5. Default. Upon the occurrence of an Event of Default (as defined below), the entire unpaid portion of the principal amount of this Note, and all accrued and unpaid interest due Holder hereunder, shall automatically become due and payable. As used in this Note, “Event of Default” shall mean: (i) a receiver, trustee, custodian or similar officer is appointed for Maker, or for any substantial part of its property and such appointment or proceedings remain unstayed or undismissed for a period of 90 days, (ii) any bankruptcy, insolvency, reorganization, arrangement, readjustment of debt, dissolution, liquidation or similar proceedings under the laws of any jurisdiction is instituted (by petition, application or otherwise) against Maker and such appointment or proceedings remain unstayed or undismissed for a period of 90 days, (iii) Maker admits in writing its inability to pay its debts when due, (iv) Maker makes an assignment for the benefit of creditors, (v) Maker applies for or consents to the appointment of any receiver, trustee, custodian or similar officer for Maker or for any substantial part of its property, or (vi) Maker institutes (by petition, application or otherwise) or consents to any bankruptcy, insolvency, reorganization, arrangement, readjustment of debt, dissolution, liquidation or similar proceedings under the laws of any jurisdiction against Maker.

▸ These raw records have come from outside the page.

-- ==== Sys2Proof/Safety.lean ====
section
/-! DEFINITION. What a state of a sound run satisfies: the parts of the invariant that every step keeps, each from a rule of
the spec about the whole machine. -/

namespace Sys2Proof.Machine

/-- The memories of the bus are in their one canonical form. -/
structure Ram.Canonical (r : Ram) : Prop where
  wram : r.wram.wf
  vram : r.vram.wf
  oam : r.oam.wf
  hram : r.hram.wf
  wave : r.wave.wf
  bgpal : r.bgpal.wf
  obpal : r.obpal.wf

/-- Every memory of the machine is in its one canonical form. -/
structure State.MemoryCanonical (s : State) : Prop where
  ram : s.ram.Canonical
  rom : s.cart.rom.wf
  xram : s.cart.xram.wf

/-- The mode that a position in the frame has (62_boundary_units.md R551, R552): vertical-blank from scanline 144 on; on a
visible scanline OAM-scan, then pixel-transfer from dot 80, then horizontal-blank from dot 368. -/
def modeAt (ly dot : Nat) : PpuMode :=
  if ly ≥ visibleLines then .vblank
  else if dot < transferDot then .oamScan
  else if dot < hblankDot then .pixelTransfer
  else .hblank

/-- The pixel port is at a position of the frame, in the mode of that position (62_boundary_units.md R551). -/
structure Ppu.InFrame (p : Ppu) : Prop where
  dot : p.dot < dotsPerLine
  ly : p.ly < linesPerFrame
  mode : p.mode = modeAt p.ly p.dot

/-- What Mono mode fixes (20_memory.md R119; 10_state.md R40, R47, R49, R50, R58). -/
structure State.MonoFixed (s : State) : Prop where
  vbk : s.bus.vbk = 0
  svbk : s.bus.svbk = 0
  speed : s.cpu.speed = .normal
  armed : s.cpu.speedArmed = false
  hdma : s.hdma.active = false

/-- The ranges of the sound unit's counters (10_state.md R64, R66, R69) and, with the power off, silence
(61_timer_and_sound.md R488). -/
structure Sound.Bounded (cfg : Params) (u : Sound) : Prop where
  length1 : u.ch1.length ≤ 64
  length2 : u.ch2.length ≤ 64
  length3 : u.ch3.length ≤ 256
  length4 : u.ch4.length ≤ 64
  freq1 : u.ch1.freqTimer ≤ 8192
  freq2 : u.ch2.freqTimer ≤ 8192
  freq3 : u.ch3.freqTimer ≤ 4096
  freq4 : u.ch4.freqTimer ≤ 112 * 2 ^ 15
  counter : 0 < cfg.sampleInterval → u.out.counter < cfg.sampleInterval
  block : 0 < cfg.sampleBlock → u.out.block.length < cfg.sampleBlock
  silent : u.power = false →
    u.ch1.enabled = false ∧ u.ch2.enabled = false ∧ u.ch3.enabled = false ∧ u.ch4.enabled = false

/-- The sub-second accumulator of the clock stays below one second (62_boundary_units.md R565). -/
def Cart.ClockInSecond (c : Cart) : Prop := c.clock.subsec < ticksPerSecond

/-- What a reset profile must hold for the machine to start in its invariant: canonical memories, a pixel port at a position
of the frame, in Mono the values Mono fixes, sound counters in range (00_scope.md R7; 10_state.md R76). -/
structure Profile.Fits (p : Profile) (cfg : Params) : Prop where
  ram : p.ram.Canonical
  frame : p.ppu.InFrame
  mono : cfg.mode = .mono →
    p.bus.vbk = 0 ∧ p.bus.svbk = 0 ∧ p.cpu.speed = .normal ∧ p.cpu.speedArmed = false ∧ p.hdma.active = false
  sound : p.sound.Bounded cfg

/-- The invariant of the machine. -/
structure State.Inv (s : State) : Prop where
  memory : s.MemoryCanonical
  frame : s.ppu.InFrame
  mono : s.cfg.mode = .mono → s.MonoFixed
  sound : s.sound.Bounded s.cfg
  clock : s.cart.ClockInSecond

/-! ## The cells behind addresses -/

/-- The memory cell an address reaches under the present banking: which memory, and the key in it. None for a register, for
the unusable range, and for external RAM that is absent, disabled or replaced by a clock register (20_memory.md R81, R92 to
R102). -/
def State.place (s : State) (a : Word) : Option (Store × Nat) :=
  match regionOf a with
  | .rom => some (.rom, s.cart.romKey a)
  | .vram => some (.vram, s.bus.vramKey (a.toNat - 0x8000))
  | .xram =>
    match s.cart.clockReg, s.cart.ramBank with
    | none, some b => some (.xram, ramKey b a)
    | _, _ => none
  | .wram0 => some (.wram, s.bus.wramKey a)
  | .wramX => some (.wram, s.bus.wramKey a)
  | .echo => some (.wram, s.bus.wramKey (unecho a))
  | .oam => some (.oam, a.toNat - 0xFE00)
  | .unusable => none
  | .io => none
  | .hram => some (.hram, a.toNat - 0xFF80)
  | .ie => none

/-- An address at which a store does nothing but replace the byte of a cell. -/
def State.Plain (s : State) (a : Word) : Prop := ∃ c, s.place a = some c ∧ c.1 ≠ .rom

/-- The steps a run has made without stopping; a run that stops is not a successful end (60_exceptions.md R431). -/
def stepsFrom : Nat → State → Result
  | 0, s => .next s
  | n + 1, s =>
    match step s with
    | .next t => stepsFrom n t
    | .fault f => .fault f
    | .refused r => .refused r

/-- THE END OF A RUN, the model's own predicate (00_scope.md R22; notes/assumptions/22.md): the processor is Active, without a
fault, at the named address, between two instructions. -/
def State.AtEnd (finish : Word) (s : State) : Prop :=
  s.cpu.pc = finish ∧ s.cpu.status = .active ∧ s.cpu.fault = none

/-- The run from `s` ends at the address `finish` after `n` steps, and at no earlier step. A fatal fault stops a run and is no
end of it (00_scope.md R22; 60_exceptions.md R431). -/
def EndsAt (finish : Word) (n : Nat) (s : State) : Prop :=
  (∃ t, stepsFrom n s = .next t ∧ t.AtEnd finish) ∧ ∀ m t, m < n → stepsFrom m s = .next t → ¬ t.AtEnd finish

/-- A run of `n` steps is safe if it raises no fatal fault on the way and at its end. -/
def SafeRun (n : Nat) (s : State) : Prop := ∃ t, stepsFrom n s = .next t ∧ t.cpu.fault = none

end Sys2Proof.Machine
end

6. Replacement. Whenever this Note shall be surrendered at the principal executive office of the Company for transfer or exchange, accompanied by a written instrument of transfer in form reasonably satisfactory to the Company duly executed by the Holder hereof or his, her or its attorney duly authorized in writing, the Company shall execute and deliver in exchange therefor a new Note or Notes, as may be requested by such Holder, in the same aggregate unpaid principal amount and payable on the same date as the principal amount of the Note or Notes so surrendered; each such new Note shall be in such principal amount and registered in such name or names as such Holder may designate in writing. Upon receipt by the Company of evidence reasonably satisfactory to it of the loss, theft, destruction or mutilation of this Note and of indemnity reasonably satisfactory to it, and upon reimbursement to the Company of all reasonable expenses incidental thereto, and upon surrender and cancellation of this Note (in case of mutilation) the Company will make and deliver in lieu of this Note a new Note of like tenor and unpaid principal amount.

7. General.

(a) Successors and Assigns. This Note, and the obligations and rights of the Company hereunder, shall be binding upon and inure to the benefit of the Company, the Holder of this Note, and their respective heirs, successors and assigns.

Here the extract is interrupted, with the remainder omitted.